Another famed member of society has lost a grueling battle against the coronavirus. According to a statement from Los Angeles City College, Tuskegee Airman Theodore Lumpkin Jr. has passed away at the age of 100.
On Friday (Jan. 8), LACC, where he attended from 1938 to 1940, announced that Lumpkin had passed away on Dec. 26 from complications of COVID-19. The Los Angeles native had been enrolled as a junior marketing major at UCLA before he was drafted into the military. In 1942, Lumpkin was assigned to the 100th Fighter Squadron in Tuskegee, Alabama.

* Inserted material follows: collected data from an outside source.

-- ==== Sys2Proof/Certificates/Slice0/Obligations.lean ====
section
/-!
DEFINITION. The statements for the provers. Each docstring names the rules of spec/ that its clauses come from; a clause
that rests on a choice of the model names the log entry. Answers i s P says that exec i s is a next state, and that P
holds of it.
-/

open Sys2Proof Sys2Proof.Machine

/-- What reset leaves, as far as the spec says it (R25, R81, R238). Working memory reading 0 where nothing is written and
entries without a stated reset value at the default of their row are the choice of log entry 2. -/
def Obligations.ResetState : Prop :=
  State.reset.modState = .reset ∧ State.reset.tick = 0 ∧ State.reset.dark = true ∧ State.reset.canonical = true ∧
  State.reset.mem = [] ∧ (∀ a, memRead State.reset.mem a = 0) ∧
  (∀ e : EngineId, State.reset.engines[e].st = if e.val = 12 then .spare else .idle) ∧
  (∀ p : LaserId, State.reset.lasers[p].link = .off ∧ State.reset.lasers[p].available = false) ∧
  (∀ a : AxisId, State.reset.axes[a].st = .disabled ∧ State.reset.axes[a].enaOn = false ∧
    State.reset.axes[a].brakeOn = true) ∧
  (∀ k : TokenId, State.reset.tokens[k].count = 0) ∧ (∀ q : Sess, State.reset.sessions[q] = none) ∧
  State.reset.time.status = 0 ∧ State.reset.contexts = [] ∧
  (∀ i j, State.reset.val i j = defaultOf (entryKey i j))

/-- On a waiting command, a step is its meaning on the state with the queue's rest. -/
def Obligations.StepRunsFront : Prop :=
  ∀ (s : State) (c : Instr) (rest : List Instr), s.pending = c :: rest → step s = exec c { s with pending := rest }

/-- On an empty queue a step is one period of TICK_CLK, the model's choice of log entry 1: without the clock nothing
changes; with it the tick counter and the hour counter count, and the rows queued are those due. -/
def Obligations.TickPeriod : Prop :=
  ∀ (s : State), s.pending = [] →
    (s.clockRuns = false → step s = .next s) ∧
    (s.clockRuns = true → ∃ t, step s = .next t ∧ t.tick = s.tick + 1 ∧
      (s.nv.hourTicks + 1 < hourUnit → t.nv.hourTicks = s.nv.hourTicks + 1 ∧
        t.nv.operatingHours = s.nv.operatingHours) ∧
      (hourUnit ≤ s.nv.hourTicks + 1 → t.nv.hourTicks = 0 ∧ t.nv.operatingHours = s.nv.operatingHours + 1) ∧
      ((s.tick + 1) % 40 = 0 → .update ∈ t.pending) ∧
      ∀ a : AxisId, ∀ d, s.axes[a].doneAt = some d → d ≤ s.tick + 1 → .enableDone a ∈ t.pending)

/-- The 17 vector words of Table 2.4: a word with its fields in their ranges is what its 64 bits decode to, and 64 bits
that decode are the encoding of the word, whose fields are in their ranges. -/
def Obligations.WordCodec : Prop :=
  (∀ w, wordValid w = true → encodeWord w < 2 ^ 64 ∧ decodeWord (encodeWord w) = .ok w) ∧
  (∀ n w, n < 2 ^ 64 → decodeWord n = .ok w → wordValid w = true ∧ encodeWord w = n)

/-- Working memory keeps its canonical form over every step (R306). -/
def Obligations.StepKeepsMemory : Prop :=
  ∀ (s t : State), Memory.wf s.mem = true → step s = .next t → Memory.wf t.mem = true

/-- Each parameter word sets its own parameters of its engine (R34); where the next word goes on, nothing else changes but
the word offset. -/
def Obligations.ParameterWords : Prop :=
  ∀ (s : State) (e : EngineId),
    (∀ v, s.wordAt e (.setMarkSpeed v) = true → Answers (.setMarkSpeed e) s fun t =>
      t.engines[e].par.markSpeed = v ∧ (s.goesOn e = true →
        t = s.modEngine e fun g => { g with par := { g.par with markSpeed := v }, wordOff := g.wordOff + 1 })) ∧
    (∀ v a j st, s.wordAt e (.setJumpLimits v a j st) = true → Answers (.setJumpLimits e) s fun t =>
      (t.engines[e].par.jumpSpeed = v ∧ t.engines[e].par.jumpAccel = a ∧ t.engines[e].par.jumpJerk = j ∧
        t.engines[e].par.settle = st) ∧ (s.goesOn e = true →
        t = s.modEngine e fun g =>
          { g with par := { g.par with jumpSpeed := v, jumpAccel := a, jumpJerk := j, settle := st }
                   wordOff := g.wordOff + 1 })) ∧
    (∀ p, s.wordAt e (.setPower p) = true → Answers (.setPower e) s fun t =>
      t.engines[e].par.power = p ∧ (s.goesOn e = true →
        t = s.modEngine e fun g => { g with par := { g.par with power := p }, wordOff := g.wordOff + 1 })) ∧
    (∀ z, s.wordAt e (.setFocus z) = true → Answers (.setFocus e) s fun t =>
      t.engines[e].par.focus = z ∧ (s.goesOn e = true →
        t = s.modEngine e fun g => { g with par := { g.par with focus := z }, wordOff := g.wordOff + 1 })) ∧
    (∀ on off md, s.wordAt e (.setLaserDelays on off md) = true → Answers (.setLaserDelays e) s fun t =>
      (t.engines[e].par.onDelay = on ∧ t.engines[e].par.offDelay = off ∧ t.engines[e].par.markDelay = md) ∧
        (s.goesOn e = true →
        t = s.modEngine e fun g =>
          { g with par := { g.par with onDelay := on, offDelay := off, markDelay := md }, wordOff := g.wordOff + 1 })) ∧
    (∀ a d sc, s.wordAt e (.setCorner a d sc) = true → Answers (.setCorner e) s fun t =>
      (t.engines[e].par.cornerAngle = a ∧ t.engines[e].par.cornerDelay = d ∧ t.engines[e].par.cornerScale = sc) ∧
        (s.goesOn e = true →
        t = s.modEngine e fun g =>
          { g with par := { g.par with cornerAngle := a, cornerDelay := d, cornerScale := sc }
                   wordOff := g.wordOff + 1 })) ∧
    (∀ m sp lo hi, s.wordAt e (.setpoint m sp lo hi) = true → Answers (.setpoint e) s fun t =>
      (t.engines[e].par.mode = (if m = 0 then s.engines[e].par.mode else m) ∧ t.engines[e].par.setPoint = sp ∧
        t.engines[e].par.bandLow = lo ∧ t.engines[e].par.bandHigh = hi) ∧ (s.goesOn e = true →
        t = s.modEngine e fun g =>
          { g with par := { g.par with mode := (if m = 0 then g.par.mode else m), setPoint := sp, bandLow := lo,
                                       bandHigh := hi }
                   wordOff := g.wordOff + 1 })) ∧
    (∀ p f, s.wordAt e (.label p f) = true → s.goesOn e = true → Answers (.label e) s fun t =>
        t = s.modEngine e fun g =>
          { g with par := { g.par with partId := p, featureTag := f }, wordOff := g.wordOff + 1 })

/-- The motion words (R36, R37, R39, R62, R93): a JUMP that leads to no exposure unit, and a MARK within a segment, end at
their coordinates; a unit ahead has its claim posted first,
  with the rectangle of its vertices; a MARK whose claim is granted opens
a segment, its gate rising where Power is not 0; a DWELL holds the position, gate off for whole updates. -/
def Obligations.MotionWords : Prop :=
  ∀ (s : State) (e : EngineId),
    (∀ st x y, s.wordAt e (.jump st x y) = true → s.engines[e].parkAtPoint = false →
      unitAhead (s.engines[e].rest.drop 1) = none → Answers (.jump e) s fun t =>
        t.engines[e].posX = x * 65536 ∧ t.engines[e].posY = y * 65536) ∧
    (∀ st x y ws, s.wordAt e (.jump st x y) = true → s.engines[e].parkAtPoint = false →
      s.engines[e].inSegment = false → s.engines[e].claimId = none → s.claimCredit e = true →
      unitAhead (s.engines[e].rest.drop 1) = some ws →
      Answers (.jump e) s fun t =>
        t.engines[e].posX = s.engines[e].posX ∧ t.engines[e].wordOff = s.engines[e].wordOff ∧
        ∃ c ∈ t.claims, t.engines[e].claimId = some c.id ∧ c.engine = e.val ∧ c.rect = unitRect x y ws) ∧
    (∀ nc sm am x y, s.wordAt e (.mark nc sm am x y) = true → s.engines[e].stopInUnit = false →
      s.engines[e].inSegment = true → Answers (.mark e) s fun t =>
        t.engines[e].posX = x * 65536 ∧ t.engines[e].posY = y * 65536) ∧
    (∀ nc sm am x y, s.wordAt e (.mark nc sm am x y) = true → s.engines[e].stopInUnit = false →
      s.engines[e].inSegment = false → s.engines[e].claimId = none → s.claimCredit e = true → Answers (.mark e) s fun t =>
        t.engines[e].posX = s.engines[e].posX ∧ t.engines[e].edges = s.engines[e].edges ∧
        t.engines[e].claimId.isSome = true) ∧
    (∀ nc am x y, s.wordAt e (.mark nc false am x y) = true → s.engines[e].stopInUnit = false →
      s.engines[e].inSegment = false → s.engines[e].claimId.isSome = true → s.engines[e].claimGranted = true →
      s.goesOn e = true → Answers (.mark e) s fun t =>
        t.engines[e].inSegment = true ∧ t.engines[e].posX = x * 65536 ∧ t.engines[e].posY = y * 65536 ∧
        (s.engines[e].par.power ≠ 0 → (t.engines[e].edges.getLast?.map (·.rise)) = some true) ∧
        (s.engines[e].par.power = 0 → t.engines[e].edges = s.engines[e].edges)) ∧
    (∀ d, s.wordAt e (.dwell false d) = true → s.engines[e].parkAtPoint = false → s.engines[e].inSegment = false →
      s.engines[e].backTo = none → s.goesOn e = true → Answers (.dwell e) s fun t =>
        ∃ m, t.engines[e].plan = s.engines[e].plan ++ [m] ∧ m.phase = .dwellOff ∧ m.dur = upd * ((d + 319) / 320) ∧
          t.engines[e].planEnd = m.t0 + m.dur ∧ upd ∣ m.t0 ∧ s.engines[e].planEnd ≤ m.t0 ∧
          m.x1 = s.engines[e].posX ∧ m.y1 = s.engines[e].posY) ∧
    (∀ d, s.wordAt e (.dwell true d) = true → s.engines[e].inSegment = true → s.goesOn e = true →
      Answers (.dwell e) s fun t =>
        ∃ m, t.engines[e].plan = s.engines[e].plan ++ [m] ∧ m.phase = .dwellOn ∧ m.t0 = s.engines[e].planEnd ∧
          m.dur = upd / 320 * d ∧ m.x1 = s.engines[e].posX ∧ m.y1 = s.engines[e].posY) ∧
    (∀ d, s.wordAt e (.dwell true d) = true → s.engines[e].inSegment = false → s.engines[e].claimId = none →
      s.claimCredit e = true → Answers (.dwell e) s fun t =>
        t.engines[e].edges = s.engines[e].edges ∧ t.engines[e].claimId.isSome = true) ∧
    (∀ d, s.wordAt e (.dwell true d) = true → s.engines[e].inSegment = false → s.engines[e].claimId.isSome = true →
      s.engines[e].claimGranted = true → s.goesOn e = true → Answers (.dwell e) s fun t =>
        t.engines[e].claimId = none ∧ t.engines[e].inSegment = false ∧
        (t.engines[e].plan.getLast?.map (·.phase)) = some .dwellOn)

From there, he went on to become apart of the Tuskegee Airmen who escorted bombers in Europe.
“We’re carrying on his [legacy], but it’s an end of an era,” his son Ted Lumpkin III told the Los Angeles Times.
As a 2nd lieutenant with the U.S. Army Air Force, Lumpkin said that his vision wasn’t the best so he became an intelligence officer, who briefed pilots about missions during an overseas combat tour in Italy. During his time in the military, Lumpkin managed to obtain his bachelor’s and master’s degrees from the University of Southern California. While in school, Lumpkin met his wife Georgina and married her before he eventually retired from the Air Force as a lieutenant colonel.
In the years after his time in the military, Lumpkin didn’t mention his accolades as a Tuskegee Airman to his family until he was first honored on the reality show “That’s Incredible.” Years later, Lumpkin was one of several surviving members who was honored with the Congressional Gold Medal in 2007. Then, two years later, Lumpkin was also in attendance when President Barack Obama was inaugurated in 2009.
Lumpkin is one of the millions of people who have passed away due to complications from the coronavirus including Tommy “Tiny” Lister, former presidential candidate Herman Cain, and over 100 inmates in federal prisons around the country.